DATA FOR THE TASK:
-- ==== Sys2Proof/Decode.lean ====
section
/-! DEFINITION. The block has no instruction decoder, and spec/opcode_table.json gives its rows no bits: no word spells a command. -/

namespace Sys2Proof

/-- The command that a word spells by the table's bits: none, for every row. -/
def decodeTableWord (_nbits _w : Nat) : Option Instr := none

end Sys2Proof
end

PROBLEM STATEMENT:
Looking at the entries above, count the lines that hold the string "command" and reply with the count alone.

ANSWER SECTION:
2